▶ **Your goal**
Find the line with "accept (R127). -/" in the entries below. Repeat it, every following line, and the line with "some (.sar (fld", exactly and with nothing added.

== Dataset records ==

/-- Opcodes marked privileged, and CSRR and CSRW of numbers 0x100-0xFFF (R124). -/
def Instr.privileged (i : Instr) : Bool :=
  match i with
  | .csrr _ csr => 0x100 ≤ csr
  | .csrw _ csr => 0x100 ≤ csr
  | .csrrp _ _ => true
  | .csrwp _ _ => true
  | .tret => true
  | .rcbld _ _ => true
  | .migrate _ => true
  | .atcinv _ _ => true
  | .plread _ => true
  | .plwrite _ => true
  | .fwait _ _ => true
  | .mmld _ => true
  | .mmst _ => true
  | .slogreplay _ _ => true
  | _ => false

/-- Operations the house profile refuses in the slots it keeps (R125 step 3, R168, R107, R252, R160, R239). -/
def Instr.houseRefused (i : Instr) : Bool :=
  match i with
  | .ssend _ => true
  | .aread _ _ => true
  | .awrite _ _ => true
  | .arw _ _ _ _ => true
  | .adiag _ _ _ => true
  | .xsolve _ _ _ => true
  | .xload _ _ _ => true
  | .xsave _ _ _ => true
  | .scld _ => true
  | .scst _ => true
  | .scrmw _ => true
  | .send _ => true
  | .recv _ => true
  | .ccopyf _ => true
  | .cgather _ => true
  | .cscatter _ => true
  | .cdispatch _ => true
  | .ccombine _ => true
  | _ => false

/-- Control opcodes, which S1 does not accept (R127). -/
def Instr.control (i : Instr) : Bool :=
  match i with
  | .br _ _ _ => true
  | .jmp _ => true
  | .jmpr _ => true
  | .call _ _ => true
  | .ret _ => true
  | .loop _ _ => true
  | .loopq _ _ => true
  | .loopswp _ _ _ => true
  | .lbrk => true
  | .ssend _ => true
  | .trap _ => true
  | .tret => true
  | .rcbld _ _ => true
  | _ => false

/-- The S-slot opcode map and formats (R126, R127): the instruction and its fields marked zero. -/
def rawS (w : Nat) : Option (Instr × List (Nat × Nat)) :=
  match fld w 0 8 with
  | 0 => some (.nop, [(8, 32)])
  | 1 => some (.add (fld w 8 6) (fld w 14 6) (fld w 20 6), [(26, 6), (32, 4), (36, 4)])
  | 2 => some (.sub (fld w 8 6) (fld w 14 6) (fld w 20 6), [(26, 6), (32, 4), (36, 4)])
  | 3 => some (.mul (fld w 8 6) (fld w 14 6) (fld w 20 6), [(26, 6), (32, 4), (36, 4)])
  | 4 => some (.mulhs (fld w 8 6) (fld w 14 6) (fld w 20 6), [(26, 6), (32, 4), (36, 4)])
  | 5 => some (.mulhu (fld w 8 6) (fld w 14 6) (fld w 20 6), [(26, 6), (32, 4), (36, 4)])
  | 6 => some (.divs (fld w 8 6) (fld w 14 6) (fld w 20 6), [(26, 6), (32, 4), (36, 4)])
  | 7 => some (.divu (fld w 8 6) (fld w 14 6) (fld w 20 6), [(26, 6), (32, 4), (36, 4)])
  | 8 => some (.rems (fld w 8 6) (fld w 14 6) (fld w 20 6), [(26, 6), (32, 4), (36, 4)])
  | 9 => some (.remu (fld w 8 6) (fld w 14 6) (fld w 20 6), [(26, 6), (32, 4), (36, 4)])
  | 10 => some (.and (fld w 8 6) (fld w 14 6) (fld w 20 6), [(26, 6), (32, 4), (36, 4)])
  | 11 => some (.or (fld w 8 6) (fld w 14 6) (fld w 20 6), [(26, 6), (32, 4), (36, 4)])
  | 12 => some (.xor (fld w 8 6) (fld w 14 6) (fld w 20 6), [(26, 6), (32, 4), (36, 4)])
  | 13 => some (.andn (fld w 8 6) (fld w 14 6) (fld w 20 6), [(26, 6), (32, 4), (36, 4)])
  | 14 => some (.shl (fld w 8 6) (fld w 14 6) (fld w 20 6), [(26, 6), (32, 4), (36, 4)])
  | 15 => some (.shr (fld w 8 6) (fld w 14 6) (fld w 20 6), [(26, 6), (32, 4), (36, 4)])
  | 16 => some (.sar (fld w 8 6) (fld w 14 6) (fld w 20 6), [(26, 6), (32, 4), (36, 4)])
  | 17 => some (.rol (fld w 8 6) (fld w 14 6) (fld w 20 6), [(26, 6), (32, 4), (36, 4)])
  | 18 => some (.min (fld w 8 6) (fld w 14 6) (fld w 20 6), [(26, 6), (32, 4), (36, 4)])
  | 19 => some (.max (fld w 8 6) (fld w 14 6) (fld w 20 6), [(26, 6), (32, 4), (36, 4)])
  | 20 => some (.minu (fld w 8 6) (fld w 14 6) (fld w 20 6), [(26, 6), (32, 4), (36, 4)])
  | 21 => some (.maxu (fld w 8 6) (fld w 14 6) (fld w 20 6), [(26, 6), (32, 4), (36, 4)])
  | 22 => some (.clz (fld w 8 6) (fld w 14 6), [(20, 6), (26, 6), (32, 4), (36, 4)])
  | 23 => some (.popc (fld w 8 6) (fld w 14 6), [(20, 6), (26, 6), (32, 4), (36, 4)])
  | 24 => some (.sel (fld w 8 6) (fld w 32 4) (fld w 14 6) (fld w 20 6), [(26, 6), (36, 4)])
  | 25 => some (.rotm (fld w 8 6) (fld w 14 6) (fld w 20 6) (fld w 26 6), [(32, 4), (36, 4)])
  | 32 => some (.addi (fld w 8 6) (fld w 14 6) (BitVec.ofNat 20 (fld w 20 20)), [])
  | 33 => some (.andi (fld w 8 6) (fld w 14 6) (BitVec.ofNat 20 (fld w 20 20)), [])
  | 34 => some (.ori (fld w 8 6) (fld w 14 6) (BitVec.ofNat 20 (fld w 20 20)), [])
  | 35 => some (.xori (fld w 8 6) (fld w 14 6) (BitVec.ofNat 20 (fld w 20 20)), [])
  | 36 => some (.shli (fld w 8 6) (fld w 14 6) (BitVec.ofNat 20 (fld w 20 20)), [])
  | 37 => some (.shri (fld w 8 6) (fld w 14 6) (BitVec.ofNat 20 (fld w 20 20)), [])
  | 38 => some (.sari (fld w 8 6) (fld w 14 6) (BitVec.ofNat 20 (fld w 20 20)), [])
  | 39 => some (.movk (fld w 8 6) (fld w 14 2) (BitVec.ofNat 16 (fld w 16 16)), [(32, 8)])
  | 40 => some (.ext (fld w 8 6) (fld w 14 6) (fld w 20 6) ((fld w 26 6) + 1), [(32, 8)])
  | 41 => some (.exts (fld w 8 6) (fld w 14 6) (fld w 20 6) ((fld w 26 6) + 1), [(32, 8)])
  | 42 => some (.ins (fld w 8 6) (fld w 14 6) (fld w 20 6) ((fld w 26 6) + 1), [(32, 8)])
  | 48 => some (.cmp (fld w 8 4) (fld w 12 4) (fld w 16 6) (fld w 22 6), [(28, 12)])
  | 49 => some (.cmpi (fld w 8 4) (fld w 12 4) (fld w 16 6) (BitVec.ofNat 18 (fld w 22 18)), [])
  | 52 => some (.pand (fld w 8 4) (fld w 12 4) (fld w 16 4) (fld w 20 1 == 1) (fld w 21 1 == 1), [(22, 18)])
  | 53 => some (.por (fld w 8 4) (fld w 12 4) (fld w 16 4) (fld w 20 1 == 1) (fld w 21 1 == 1), [(22, 18)])
  | 54 => some (.pxor (fld w 8 4) (fld w 12 4) (fld w 16 4) (fld w 20 1 == 1) (fld w 21 1 == 1), [(22, 18)])
  | 55 => some (.pandn (fld w 8 4) (fld w 12 4) (fld w 16 4) (fld w 20 1 == 1) (fld w 21 1 == 1), [(22, 18)])
  | 56 => some (.pset (fld w 8 4) (fld w 20 1 == 1), [(12, 8), (21, 19)])
  | 64 => some (.ldw (fld w 8 6) (fld w 14 9) (fld w 23 5) (fld w 28 3), [(31, 9)])
  | 65 => some (.stw (fld w 8 6) (fld w 14 9) (fld w 23 5) (fld w 28 3), [(31, 9)])
  | 66 => some (.ldrow (fld w 8 6) (fld w 14 9) (fld w 23 5) (fld w 28 3), [(31, 9)])
  | 67 => some (.strow (fld w 8 6) (fld w 14 9) (fld w 23 5) (fld w 28 3), [(31, 9)])
  | 72 => some (.csrr (fld w 8 6) (fld w 14 12), [(26, 14)])
  | 73 => some (.csrw (fld w 8 6) (fld w 14 12), [(26, 14)])
  | 74 => some (.csrrp (fld w 8 6) (fld w 14 12), [(26, 14)])
  | 75 => some (.csrwp (fld w 8 6) (fld w 14 12), [(26, 14)])
  | 80 => some (.br (fld w 8 4) (fld w 12 1 == 1) (BitVec.ofNat 27 (fld w 13 27)), [])
  | 81 => some (.jmp (fld w 8 32), [])
  | 82 => some (.jmpr (fld w 14 6), [(8, 6), (20, 20)])
  | 83 => some (.call (fld w 8 6) (BitVec.ofNat 26 (fld w 14 26)), [])
  | 84 => some (.ret (fld w 14 6), [(8, 6), (20, 20)])
  | 85 => some (.loop (fld w 8 6) ((fld w 14 16) + 1), [(30, 10)])
  | 86 => some (.loopq (fld w 8 2) ((fld w 14 16) + 1), [(10, 4), (30, 10)])
  | 87 => some (.loopswp (fld w 8 6) ((fld w 14 16) + 1) (fld w 30 3), [(33, 7)])
  | 88 => some (.lbrk, [(8, 32)])
  | 89 => some (.ssend (fld w 8 16), [(24, 16)])
  | 90 => some (.trap (fld w 8 8), [(16, 24)])
  | 91 => some (.tret, [(8, 32)])
  | 92 => some (.rcbld (fld w 8 6) (fld w 14 6), [(20, 20)])
  | _ => none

===

▶ **Expected answer**
/-- Control opcodes, which S1 does not accept (R127). -/
def Instr.control (i : Instr) : Bool :=
  match i with
  | .br _ _ _ => true
  | .jmp _ => true
  | .jmpr _ => true
  | .call _ _ => true
  | .ret _ => true
  | .loop _ _ => true
  | .loopq _ _ => true
  | .loopswp _ _ _ => true
  | .lbrk => true
  | .ssend _ => true
  | .trap _ => true
  | .tret => true
  | .rcbld _ _ => true
  | _ => false

/-- The S-slot opcode map and formats (R126, R127): the instruction and its fields marked zero. -/
def rawS (w : Nat) : Option (Instr × List (Nat × Nat)) :=
  match fld w 0 8 with
  | 0 => some (.nop, [(8, 32)])
  | 1 => some (.add (fld w 8 6) (fld w 14 6) (fld w 20 6), [(26, 6), (32, 4), (36, 4)])
  | 2 => some (.sub (fld w 8 6) (fld w 14 6) (fld w 20 6), [(26, 6), (32, 4), (36, 4)])
  | 3 => some (.mul (fld w 8 6) (fld w 14 6) (fld w 20 6), [(26, 6), (32, 4), (36, 4)])
  | 4 => some (.mulhs (fld w 8 6) (fld w 14 6) (fld w 20 6), [(26, 6), (32, 4), (36, 4)])
  | 5 => some (.mulhu (fld w 8 6) (fld w 14 6) (fld w 20 6), [(26, 6), (32, 4), (36, 4)])
  | 6 => some (.divs (fld w 8 6) (fld w 14 6) (fld w 20 6), [(26, 6), (32, 4), (36, 4)])
  | 7 => some (.divu (fld w 8 6) (fld w 14 6) (fld w 20 6), [(26, 6), (32, 4), (36, 4)])
  | 8 => some (.rems (fld w 8 6) (fld w 14 6) (fld w 20 6), [(26, 6), (32, 4), (36, 4)])
  | 9 => some (.remu (fld w 8 6) (fld w 14 6) (fld w 20 6), [(26, 6), (32, 4), (36, 4)])
  | 10 => some (.and (fld w 8 6) (fld w 14 6) (fld w 20 6), [(26, 6), (32, 4), (36, 4)])
  | 11 => some (.or (fld w 8 6) (fld w 14 6) (fld w 20 6), [(26, 6), (32, 4), (36, 4)])
  | 12 => some (.xor (fld w 8 6) (fld w 14 6) (fld w 20 6), [(26, 6), (32, 4), (36, 4)])
  | 13 => some (.andn (fld w 8 6) (fld w 14 6) (fld w 20 6), [(26, 6), (32, 4), (36, 4)])
  | 14 => some (.shl (fld w 8 6) (fld w 14 6) (fld w 20 6), [(26, 6), (32, 4), (36, 4)])
  | 15 => some (.shr (fld w 8 6) (fld w 14 6) (fld w 20 6), [(26, 6), (32, 4), (36, 4)])
  | 16 => some (.sar (fld w 8 6) (fld w 14 6) (fld w 20 6), [(26, 6), (32, 4), (36, 4)])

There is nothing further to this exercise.